Como curiosidad, decir que algunos de esos punzones, los de prueba final, incluían una minúscula águila con la cruz gamada que en aquel entonces era el emblema oficial alemán, pero como reproducir este símbolo (la svástica), está hoy prohibido en Alemania, el fabricante ha optado por incluir en su lugar una pequeña “X” que ofrece en la práctica el mismo efecto visual, hasta recurrir a la lupa.
Pero ya dijimos que esta especial, histórica, atractiva y fenomenalmente realizada réplica permitía también que los aficionados y coleccionistas pudieran apreciar una sensación que difícilmente podrían disfrutar de otra manera, como es disparar con un MP-38, aunque sea en ciclo semiautomático.

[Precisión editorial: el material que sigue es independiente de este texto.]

-- ==== Sys2Proof/Tests/Slice0.lean ====
section
/-! SUPPORT. The model's own tests: ill-formed terms refused, words written out from the encoding, the spec's
worked examples (spec/95_test_vectors.md) on one step or one operation, and a witness for the hypotheses of
every statement. -/

namespace Sys2Proof.Tests

open Sys2Proof Sys2Proof.Machine

/-- A fact about the next state, if there is one. -/
def after {α : Type} (o : Host.Outcome State Fault Refusal) (f : State → α) : Option α :=
  match o with
  | .next t => some (f t)
  | .fault _ => none
  | .refused _ => none

/-- The reset state with this block, ready for a command. -/
def withBlock (S : Sums) (pending : List Byte) : State :=
  { State.reset with block := ({ Block.atReset with sums := S } : Block).storePending pending }

/-- Four equal sums. -/
def all4 (x : Sum) : Sums := { s0 := x, s1 := x, s2 := x, s3 := x }

/-- The sums (1, 2, 3, 4) that the WR vectors start from. -/
def sums1234 : Sums := { s0 := 1, s1 := 2, s2 := 3, s3 := 4 }

/-- The response outstanding in a state. -/
def responseIn (s : State) : Option Response :=
  match s.port with
  | .outstanding _ r => some r
  | .idle _ => none

/-! ## Well-formedness -/

/-- R67: a count of 0 cannot be encoded. -/
theorem test_write_of_no_byte_is_ill_formed : (Instr.write []).wellFormed = false := by decide

/-- R67: no count greater than 4 can be encoded. -/
theorem test_write_of_five_bytes_is_ill_formed :
    (Instr.write [1, 2, 3, 4, 5]).wellFormed = false := by decide

/-- A WRITE of one and of four bytes are the ends of the range. -/
theorem test_write_of_one_and_four_bytes_is_well_formed :
    (Instr.write [0x6f]).wellFormed = true ∧ (Instr.write [1, 2, 3, 4]).wellFormed = true := by
  decide

/-! ## Decoding: words written out bit by bit from R64 to R70 -/

/-- DEC-1: op 000. -/
theorem test_decode_reserved0 : decode 0x0000000000 = .reserved0 := by decide

/-- Format W: lane3 0x04, lane2 0x03, lane1 0x02, lane0 0x01, rsvd 000, lenm1 11, op 001 (DEC-5). -/
theorem test_decode_write :
    decode 0b00000100_00000011_00000010_00000001_000_11_001 = .write [1, 2, 3, 4] := by decide

/-- WR-17: the lanes from the count on are ignored. -/
theorem test_decode_write_ignores_high_lanes : decode 0xffffff6f01 = .write [0x6f] := by decide

/-- WR-18: rsvd is ignored. -/
theorem test_decode_write_ignores_rsvd :
    decode 0x6c6c6568f9 = .write [0x68, 0x65, 0x6c, 0x6c] := by decide

/-- DEC-4: all ignored bits 1, op 010. -/
theorem test_decode_checksum : decode 0xfffffffffa = .checksum := by decide

/-- P1: op 011. -/
theorem test_decode_append : decode 0x0000000003 = .append := by decide

/-- DEC-8: op 100, lenm1 01 ignored. -/
theorem test_decode_reset : decode 0x000000000c = .reset := by decide

/-- CONST-1: op 101. -/
theorem test_decode_csize : decode 0x0000000005 = .csize := by decide

/-- CONST-2: op 110. -/
theorem test_decode_bsize : decode 0x0000000006 = .bsize := by decide

/-- DEC-3: op 111, an all-one word. -/
theorem test_decode_reserved7 : decode 0xffffffffff = .reserved7 := by decide

/-- R64: more than 40 bits, or a number that does not fit, is no command word, and is rejected by name. -/
theorem test_decode_rejects_by_name :
    decodeBits 41 2 = .error (.tooManyBits 41) ∧ decodeBits 2 4 = .error (.tooLarge 2 4) ∧
      decodeTableWord 40 0x1234567809 = some (.write [0x78, 0x56]) := by decide

/-- R76: `WRITE "hell"` is 0x6c6c656819 and `WRITE 1,2,3` is 0x0003020111. -/
theorem test_encode_write :
    encode (.write [0x68, 0x65, 0x6c, 0x6c]) = 0x6c6c656819 ∧
      encode (.write [1, 2, 3]) = 0x0003020111 := by decide

/-- R76: the text `WRITE "o" ; c` assembles to the word of P1 line 2. -/
theorem test_assemble_string :
    assembleText [['W', 'R', 'I', 'T', 'E', ' ', '"', 'o', '"', ' ', ';', ' ', 'c']] =
      some [0x0000006f01] := by decide

/-- R76, R77, R78: hex and decimal bytes, WRITES split into beats, NEW, a raw word. -/
theorem test_assemble_bytes :
    assembleText
      [['W', 'R', 'I', 'T', 'E', 'S', ' ', '1', ',', '2', ',', '3', ',', '4', ',', '0', 'x', '6', 'f'],
       ['N', 'E', 'W'], ['.', 'w', 'o', 'r', 'd', ' ', '0', 'x', '0', '0', '0', '0', '0', '0', '0', '0', '0', '7']] =
      some [0x0403020119, 0x0000006f01, 0x0000000004, 0x0000000007] := by decide

/-- Log entry 15: an empty string in a list adds no byte, and alone makes no WRITE. -/
theorem test_assemble_empty_string :
    parseLine ['W', 'R', 'I', 'T', 'E', ' ', '"', '"', ',', '1'] = some [.command (.write [1])] ∧
      parseLine ['W', 'R', 'I', 'T', 'E', ' ', '"', '"'] = none := by decide

/-! ## The fold -/

/-- FOLD-6: each stage adds the new value of the stage below. -/
theorem test_fold_stage_order :
    foldPure sums1234 5 = { s0 := 6, s1 := 8, s2 := 11, s3 := 15 } := by decide

/-- FOLD-5: a wrap at every stage, the word unsigned. -/
theorem test_fold_wraps :
    foldPure (all4 0xffffffffffffffff) 0xffffffff =
      { s0 := 0x00000000fffffffe, s1 := 0x00000000fffffffd, s2 := 0x00000000fffffffc,
        s3 := 0x00000000fffffffb } := by decide

/-- TREE-1: the closed form on three words from zero. -/
theorem test_closed_form :
    foldClosed (all4 0) [0x04030201, 0x08070605, 0x08060402] =
      { s0 := 0x14100c08, s1 := 0x241d160f, s2 := 0x382d2217, s3 := 0x50403020 } := by decide

/-! ## The commands, one each or two -/

/-- WR-8: p = 1, c = 4: one fold and one byte left. -/
theorem test_write_completes_a_word :
    after (exec (.write [0xb0, 0xb1, 0xb2, 0xb3]) (withBlock sums1234 [0xa0]))
        (fun t => (t.block.sums, t.block.validPending, responseIn t)) =
      some ({ s0 := 0xb2b1b0a1, s1 := 0xb2b1b0a3, s2 := 0xb2b1b0a6, s3 := 0xb2b1b0aa }, [0xb3],
        some { status := 0b00, data := 4 }) := by decide

/-- WR-6: p = 1, c = 2: no fold, the bytes wait. -/
theorem test_write_tops_up_without_a_fold :
    after (exec (.write [0xb0, 0xb1]) (withBlock sums1234 [0xa0]))
        (fun t => (t.block.sums, t.block.validPending)) =
      some (sums1234, [0xa0, 0xb0, 0xb1]) := by decide

/-- P1 line 3 (EX-3): "hell" folded, "o" pending. -/
theorem test_checksum_pads_a_copy :
    after (exec .checksum (withBlock (all4 0x6c6c6568) [0x6f]))
        (fun t => (responseIn t, t.block.sums)) =
      some (some ⟨0b00,
        0x00000001b1b1960f00000001454530a700000000d8d8cb3f000000006c6c65d7⟩,
        all4 0x6c6c6568) := by decide

/-- FIN-3: pending[1] = 0x22 and pending[2] = 0x33 are stale and masked. -/
theorem test_checksum_masks_stale_bytes :
    ({ sums := all4 0x44332211, pending0 := 0x55, pending1 := 0x22, pending2 := 0x33,
       pendingLen := 1 } : Block).finalize =
      { s0 := 0x44332266, s1 := 0x88664477, s2 := 0xcc996688, s3 := 0x110cc8899 } := by decide

/-- APP-1: the response of APPEND after `WRITE 1,2,3,4`. -/
theorem test_append_response :
    after (exec .append (withBlock (all4 0x04030201) [])) responseIn =
      some (some ⟨0b00,
        0x0000000004030201000000000403020100000000040302010000000004030201⟩) := by decide
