-- ==== Sys2Proof/Syntax.lean ====
section
/-! DEFINITION. Syntax.lean: the commands of the block, one constructor per row of the table of operations and events,
with the operands each carries. -/

namespace Sys2Proof

/-- A logical tile, 0–47 (R10). -/
abbrev TileId := Fin 48
/-- A physical tile, 13 × d + p (R8). -/
abbrev PTileId := Fin 52
/-- An island code of R454: physical tile 0–51, hub 52, quad q at 53 + q. -/
abbrev IslandId := Fin 77
/-- A port quad, 0–23. -/
abbrev QuadId := Fin 24
/-- A host port group, 0–7. -/
abbrev GroupId := Fin 8
/-- A culvert, 0–31. -/
abbrev CulvertId := Fin 32
/-- A queue, 0–1,048,575. -/
abbrev QueueId := Fin 1048576
/-- A virtual interface, 0–4,095. -/
abbrev ViId := Fin 4096
/-- A DRAM subchannel, 0–31. -/
abbrev SubId := Fin 32
/-- A DRAM channel, 0–15. -/
abbrev ChanId := Fin 16
/-- A network port, 0–63. -/
abbrev PortId := Fin 64
/-- An interrupt source number (18 bits). -/
abbrev SourceId := Fin 262144

/-- A core: its logical tile and its number within the tile. -/
structure CoreId where
  tile : TileId
  core : Fin 8
  deriving DecidableEq, Repr

/-- A requester of a register or memory access: its code under R17 and its world (R227). -/
structure Req where
  code : BitVec 9
  sec  : Bool
  deriving DecidableEq, Repr

/-- A sample of the mains input as the power stage takes it: direct current or not, the RMS or DC voltage in volts,
the frequency in units of 0.25 Hz and the input power in watts (PWR_STAT). -/
structure MainsInput where
  dc   : Bool
  vin  : BitVec 10
  freq : BitVec 9
  pin  : BitVec 11 := 0
  deriving DecidableEq, Repr

/-- The four reservoir voltages of R33 in microvolts: at -50 µs, 200 µs, 10 ms and 110 ms. -/
structure ProbeSamples where
  vPre  : Nat
  v200u : Nat
  v10m  : Nat
  v110m : Nat
  deriving DecidableEq, Repr

/-- An item of a function's configuration space that a host reads (R335, R338, R360, R363): Vendor and Device ID, VF Device
ID, Subsystem IDs, Class Code, Command, BAR0 or BAR2 (`second`), a VF BAR of the SR-IOV capability, the system page sizes,
TotalVFs, the SR-IOV control with NumVFs, the Power Management control, the Device Control, the MSI-X control, the places of
the MSI-X table and pending bits, the capability IDs, Device Capabilities 2 with Control 2, Device Control 3, Link Control
with Link Status, and the registers of AER, of the Device Serial Number and of ARI. -/
inductive CfgItem
  | ids | vfDevice | subsystem | classCode | command
  | bar (second : Bool)
  | vfBar (second : Bool)
  | pageSizes | totalVfs | sriov | power | device | msix | msixPlaces | capabilities
  | device2 | device3 | link | aer | serial | ari
  deriving DecidableEq, Repr

/-- What a configuration request does to a function: nothing that the module keeps; a read of an item; or a write of the
Command register's Bus Master Enable, of a BAR's address, of a VF BAR's, of the MSI-X control, of the SR-IOV control of a PF,
of the Power Management state (D3hot or D0), of the Device Control: Max Payload Size, Max Read Request Size, Relaxed
Ordering and No Snoop; of the Completion Timeout Value and Disable, of ASPM L1 and of L0p with its target width; or of AER:
status bits that a 1 clears, or the masks and the severities. -/
inductive CfgAccess
  | other
  | read (item : CfgItem)
  | command (bme : Bool)
  | bar (second : Bool) (addr : BitVec 64)
  | vfBar (second : Bool) (addr : BitVec 64)
  | msix (enable mask : Bool)
  | sriov (enable : Bool) (numVfs : Fin 1025)
  | power (d3hot : Bool)
  | device (mps mrrs : BitVec 3) (relaxed noSnoop : Bool)
  | timeout (value : BitVec 4) (disable : Bool)
  | aspm (l1 : Bool)
  | l0p (enable : Bool) (width : BitVec 3)
  | aerClear (uncorrectable correctable : BitVec 32)
  | aerMask (mask severity corMask : BitVec 32)
  deriving DecidableEq, Repr

/-- A link: a host port group or a network port. -/
inductive LinkRef
  | group (g : GroupId)
  | port (p : PortId)
  deriving DecidableEq, Repr

/-- The kinds of host request that R74 tells apart; a non-posted one reads octets of the personality window or, `ctl`, of
the control window, or is an AtomicOp (R360). -/
inductive HostReqKind
  | config (a : CfgAccess)
  | nonPosted (ctl : Bool) (off : Fin 16384) (len : Fin 4097)
  | atomic
  | posted
  deriving DecidableEq, Repr

/-- The operation width of a syllable: .W (36 bits) or .D (72 bits) (R101). -/
inductive Width
  | w | d
  deriving DecidableEq, Repr

/-- Where a syllable issues: the core, the slot, whether it is the last syllable of its bundle (a slot that no command
names holds NOP), and the word of the next slot, which a long immediate takes (R105, R107). -/
structure Issue where
  tile : TileId
  core : Fin 8
  slot : Fin 4
  last : Bool
  next : Word
  deriving DecidableEq, Repr

/-- The register form of a syllable (R104). -/
structure RegForm where
  dest : BitVec 6
  a    : BitVec 6
  b    : BitVec 6
  func : BitVec 9
  deriving DecidableEq, Repr

/-- The immediate form of a syllable (R104). -/
structure ImmForm where
  dest : BitVec 6
  a    : BitVec 6
  imm  : BitVec 15
  deriving DecidableEq, Repr

/-- The rest of LOCK's run: each failure of a shadow set on a subchannel (R398), and whether the run stops after step 5. -/
structure LockRun where
  badSets : List (SubId × Fin 4)
  part    : Bool
  deriving DecidableEq, Repr

/-- Octets that a host completion brings, from position `off` of the stream on (R300). -/
structure HostOctets where
  off    : BitVec 25
  octets : List (BitVec 8)
  deriving DecidableEq, Repr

En Alemania, los BD-38 se venden con tres tipos de cargadores, mejor dicho con cargadores originales de época limitados según su potencial empleo: con capacidad para dos cartuchos para caza; con diez para tiradores deportivos y con treinta para coleccionistas (y allí las armas “de colección” se pueden utilizar en los polígonos). Por nuestra reglamentación los cargadores admiten cuatro, aunque en este caso, por el sistema de funcionamiento del arma -desde cierre abierto- no se puede plantear “más el alojado en la recámara”.
Ya pueden suponer que el largo desplazamiento del cierre para producir cada disparo no permite una gran precisión, aunque hay que reconocer que a 50 m del blanco, y disparando apoyados, se pueden agrupar los impactos en no más de 10 ó 12 cm.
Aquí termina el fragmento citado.